[Aim of the task] The lines to return are the one containing "s.turns := rfl" and all that follow it in the entries below, duplicated exactly and nothing else.

━━━━━ Records supplied

@[simp] theorem putRxByte_op (b : Byte) (s : State) : (putRxByte b s).op = s.op := rfl
@[simp] theorem putRxByte_left (b : Byte) (s : State) : (putRxByte b s).left = s.left := rfl
@[simp] theorem putRxByte_right (b : Byte) (s : State) : (putRxByte b s).right = s.right := rfl
@[simp] theorem putRxByte_result (b : Byte) (s : State) : (putRxByte b s).result = s.result := rfl
@[simp] theorem putRxByte_pstate (b : Byte) (s : State) : (putRxByte b s).pstate = s.pstate := rfl
@[simp] theorem putRxByte_txCnt (b : Byte) (s : State) : (putRxByte b s).txCnt = s.txCnt := rfl
@[simp] theorem putRxByte_txLen (b : Byte) (s : State) : (putRxByte b s).txLen = s.txLen := rfl
@[simp] theorem putRxByte_rxCnt (b : Byte) (s : State) : (putRxByte b s).rxCnt = s.rxCnt + 1 := rfl
@[simp] theorem putRxByte_rxNeed (b : Byte) (s : State) : (putRxByte b s).rxNeed = s.rxNeed := rfl
@[simp] theorem putRxByte_busy (b : Byte) (s : State) : (putRxByte b s).busy = s.busy := rfl
@[simp] theorem putRxByte_txActive (b : Byte) (s : State) :
    (putRxByte b s).txActive = s.txActive := rfl
@[simp] theorem putRxByte_ivRxValid (b : Byte) (s : State) :
    (putRxByte b s).ivRxValid = s.ivRxValid := rfl
@[simp] theorem putRxByte_ivTxValid (b : Byte) (s : State) :
    (putRxByte b s).ivTxValid = s.ivTxValid := rfl
@[simp] theorem putRxByte_resultValid (b : Byte) (s : State) :
    (putRxByte b s).resultValid = s.resultValid := rfl
@[simp] theorem putRxByte_cmdErr (b : Byte) (s : State) : (putRxByte b s).cmdErr = s.cmdErr := rfl
@[simp] theorem putRxByte_coutKind (b : Byte) (s : State) :
    (putRxByte b s).coutKind = s.coutKind := rfl
@[simp] theorem putRxByte_errReason (b : Byte) (s : State) :
    (putRxByte b s).errReason = s.errReason := rfl
@[simp] theorem putRxByte_errCause (b : Byte) (s : State) :
    (putRxByte b s).errCause = s.errCause := rfl
@[simp] theorem putRxByte_unitCause (b : Byte) (s : State) :
    (putRxByte b s).unitCause = s.unitCause := rfl
@[simp] theorem putRxByte_verdict (b : Byte) (s : State) :
    (putRxByte b s).verdict = s.verdict := rfl
@[simp] theorem putRxByte_cinLen (b : Byte) (s : State) : (putRxByte b s).cinLen = s.cinLen := rfl
@[simp] theorem putRxByte_coutLen (b : Byte) (s : State) :
    (putRxByte b s).coutLen = s.coutLen := rfl
@[simp] theorem putRxByte_unameSrcLen (b : Byte) (s : State) :
    (putRxByte b s).unameSrcLen = s.unameSrcLen := rfl
@[simp] theorem putRxByte_mem (b : Byte) (s : State) :
    (putRxByte b s).mem = s.mem.writeRange (Space.rxbuf.addr s.rxCnt.toNat) [b] := rfl
@[simp] theorem putRxByte_txStream (b : Byte) (s : State) :
    (putRxByte b s).txStream = s.txStream := rfl
@[simp] theorem putRxByte_rxStream (b : Byte) (s : State) :
    (putRxByte b s).rxStream = s.rxStream := rfl
@[simp] theorem putRxByte_txEvents (b : Byte) (s : State) :
    (putRxByte b s).txEvents = s.txEvents := rfl
@[simp] theorem putRxByte_hostQueue (b : Byte) (s : State) :
    (putRxByte b s).hostQueue = s.hostQueue := rfl
@[simp] theorem putRxByte_turns (b : Byte) (s : State) : (putRxByte b s).turns = s.turns := rfl
@[simp] theorem putRxByte_lastRead (b : Byte) (s : State) :
    (putRxByte b s).lastRead = s.lastRead := rfl
@[simp] theorem putRxByte_draws (b : Byte) (s : State) : (putRxByte b s).draws = s.draws := rfl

━━━━━━━━━━

[Reply]
@[simp] theorem putRxByte_turns (b : Byte) (s : State) : (putRxByte b s).turns = s.turns := rfl
@[simp] theorem putRxByte_lastRead (b : Byte) (s : State) :
    (putRxByte b s).lastRead = s.lastRead := rfl
@[simp] theorem putRxByte_draws (b : Byte) (s : State) : (putRxByte b s).draws = s.draws := rfl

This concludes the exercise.